У штаба Петреску ожидала машина. Он сам сел за руль и приказал Тоне сесть рядом.
Когда они отъехали, он повернул к ней разъяренное лицо:
— Ты дура!.. Ты знаешь, кто такой Фолькенец?.. Вежливо улыбаясь, он повесит, да еще будет тянуть за ноги! Твоя болтовня могла погубить нас обоих. Зачем ты ему солгала?..
— Я сказала правду!..
Он притормозил машину.
— Слушай!.. Вот, возьми, — он сунул в ее руку смятую пачку денег. Острый взгляд его темных глаз словно проник в ее мысли. — Услуга за услугу!.. Тебя больше не потревожат, если ты будешь вести себя умно… Кто твоя сестра? — уже деловито спросил он.
— Учительница музыки.
— Сколько ей лет?
— Двадцать три.
— Красива?
— По-моему, да.
— Где живет?
— Пушкинская, двадцать семь.
— Знаю эту улицу. Рядом отель.
Он замолчал, вглядываясь в разбитые бомбами и сожженные остовы домов окраины Одессы.
Тоня прижалась в угол машины и никак не могла сосредоточиться на чем-то одном, мысли путались. Она думала то о сестре, то о Петреску, то о Егорове. Кем стала Катя? Как они встретятся? Найдут ли пути друг к другу?.. А Петреску?.. Ему ничего не стоило ее предать, когда она сказала гестаповцу неправду… Но не предал. Что это — честность или игра? Осторожней, Тоня!.. Ах, Леня, где ты сейчас?..
Вывески!.. Вывески!.. «Торговля фруктами В. Боровикова», «Ресторан „Модерн“». Совсем, как в кино.
Дерибасовская! Немецкие офицеры в тщательно подогнанных шинелях, и женщины, которые знают о войне только понаслышке.

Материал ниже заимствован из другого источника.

-- ==== Sys2Proof/Machine/ZoneLine.lean ====
section
/-! DEFINITION. The meanings of the zone-line commands: poll rounds, reports, missed polls and the
entry-watch slot (R5 to R9, R14, R33, R113). -/
namespace Sys2Proof.Machine

/-! ### Poll rounds (R5, R6, R14) -/

/-- The segment of the station at which a LOADED vehicle is to unload is `n` (R14). -/
def Blocks.approaches (b : Blocks) (v : Vehicle) (n : Nat) : Bool :=
  v.state == .loaded && (v.aim .unload).any fun x => (b.station? x).any fun s => s.segment == n

/-- The segment into which the vehicle is granted entry at this poll (R5). -/
def Blocks.grantNow (e : Env) (b : Blocks) (v : Vehicle) : Option Nat :=
  if b.grantable v then (e.successor v).filter b.segRoom else none

/-- The proceed indication: GO for a vehicle with a grant, or with exit clearance on segment L+1
(R5); HOLD for a RELEARN entry (R18). -/
def Vehicle.goes (e : Env) (v : Vehicle) : Bool :=
  !v.relearn && (v.grant.isSome || (v.clearance && v.segment == e.exitSeg))

/-- One POLL: the grant is decided, POLL is sent, and a LOADED vehicle granted into the segment of its
target is made known to SI (R5, R6, R14, log 9). A grant it held before is no such moment (DESIGN CHOICE,
log 88). -/
def Blocks.poll (e : Env) (b : Blocks) (id : Nat) : Blocks :=
  match b.vehicle? id with
  | none => b
  | some v =>
    match b.grantNow e v with
    | none => b.emitZone (.poll id (v.goes e))
    | some n =>
      let b := (b.modVehicle id fun x => { x with grant := some n }).emitZone (.poll id true)
      if b.approaches v n then b.decideDelivery e id else b

/-- POLL_ROUND (R6): the entries in use are polled once each, in roster-index order. Nothing is sent in
CONFIG and in HALTED for CONFIG-ERROR. The roster is read (log 13). -/
def execPollRound (parity : List ParityError) (s : State) : Answered :=
  .next (s.runFailing [.roster] parity fun e b =>
    if e.node.running then (b.vehicles.map Vehicle.id).foldl (Blocks.poll e) b else b)

/-! ### Reports -/

/-- REPORT (R7): the answer of a roster vehicle. The roster and the Move Table are read (log 13). -/
def execReport (r : Report) (parity : List ParityError) (s : State) : Answered :=
  .next (s.runFailing [.roster, .move] parity fun e b =>
    if e.node.running then b.report e r else b)

/-- MISSED_POLL (R9): a POLL got no well-formed REPORT in its reply slot. -/
def execMissedPoll (vehicle : Nat) (s : State) : Answered :=
  .next (s.run fun e b => if e.node.running then b.missPoll e vehicle else b)

/-- ENTRY_WATCH_REPORT (R6, R113): handled by its place; a vehicle already on the roster is heard as
in its own slot. -/
def execEntryWatchReport (r : Report) (s : State) : Answered :=
  .next (s.run fun e b =>
    if !e.node.running then b
    else if b.onRoster r.vehicle then b.report e r
    else
      match r.place with
      | .divert => b.divert e r
      | .segment _ => b.answer e r
      | .merged => b)

end Sys2Proof.Machine
end

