/-- But for power-on and RESTART, the node state changes only as its table allows, and the configuration
only at the reading of an image; HALTED is not left, and CONFLICT only for HALTED (R155, R156). -/
def Obligations.NodeStateFollowsTable : Prop :=
  ∀ (c : Instr) (s t : State), exec c s = .next t → c ≠ .powerOn → c ≠ .restart →
    s.cl.node.mayBecome t.cl.node = true ∧
    (t.cl.cfg = s.cl.cfg ∨ (∃ image, c = .configImageRead image ∧ s.cl.node = .config)) ∧
    (s.cl.node = .listen → t.cl.node = .ready → c = .listenEnd) ∧
    (s.cl.node = .ready → t.cl.node = .conflict →
      ∃ k st, c = .status k st ∧ k.val < s.cl.cfg.bay.val ∧ st.base ≤ s.cl.cfg.limit ∧
        s.cl.cfg.base ≤ st.limit) ∧
    (s.cl.node.halted = true → t.cl = s.cl)

/-- Each station number stands once in the Station Table, and a reservation stands only on an EMPTY port or
a FREE shelf (R25, R32). The records of the Move Table bear this bay's tags with distinct sequence numbers
(R41); each stands at a source of its own, whose active-source tag it is (R31, R44); and the calls are those
of the CALLING and AWARDED records, one each and 8 at most (R89). A vehicle bound to a tag of this bay is
the vehicle its record names, and an Inbound entry that awaits a vehicle for a move is named by a BOUND
record; this last is said of every command but a DONE and a CALL for a tag of this bay, by which a peer names
a vehicle or a move of its own accord (R42, R57, R122). -/
def Obligations.ReservationsStayOpen : Prop :=
  ∀ (s t : State), step s = .next t → s.b.StationsSound →
    t.b.StationsSound ∧
    (s.MovesSound → t.MovesSound) ∧
    (s.MovesSound → s.b.SourcesNamed → t.b.SourcesNamed) ∧
    (s.MovesSound → s.b.CallsMatch → t.b.CallsMatch) ∧
    ((∀ c ∈ s.pending.head?, namesOwnMove s.cl.cfg.bay.val c = false) → s.MovesSound →
      s.b.UniqueIds → s.BindingsAgree → t.BindingsAgree)

/-- The tables keep their fixed sizes and the counters their width (R2, R10, R25, R40, R142, R146), and no
pass is left over between two commands, which is the model's own agenda (log 16). The entries and the
places of the Inbound List never exceed its 16 (R90, R110). -/
def Obligations.TablesKeepTheirSizes : Prop :=
  ∀ (s t : State), step s = .next t →
    (s.Sized → t.Sized) ∧ (s.b.PlacesFit → t.b.PlacesFit)

/-- The machine right after power-on meets every one of these invariants. -/
def Obligations.ResetMeetsInvariants : Prop :=
  State.reset.b.UniqueIds ∧ State.reset.b.BidsDistinct ∧ State.reset.b.BidsFree ∧
    State.reset.LawOfBinding ∧ State.reset.b.ti.Ordered ∧
    State.reset.HoldsOnce ∧ State.reset.b.fu.Consistent ∧ State.reset.b.StationsSound ∧
    State.reset.MovesSound ∧ State.reset.b.SourcesNamed ∧ State.reset.b.CallsMatch ∧
    State.reset.BindingsAgree ∧ State.reset.Sized ∧ State.reset.b.PlacesFit
end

А война рядом с ними — вот в этой забрызганной грязью штабной машине. Красивый румынский офицер, забывший о пережитых невзгодах, улыбаясь, машет кому-то рукой, и маленькая девушка, пытливо и тревожно всматривающаяся в неясное будущее.
У дома двадцать семь Петреску остановил машину.
— Выходи! — сказал он. — Завтра утром придешь к коменданту. У него уже будет распоряжение выдать тебе документы. — Он погрозил пальцем. — Ни одного лишнего слова! От коменданта сразу же возвращайся домой и жди! Я приеду.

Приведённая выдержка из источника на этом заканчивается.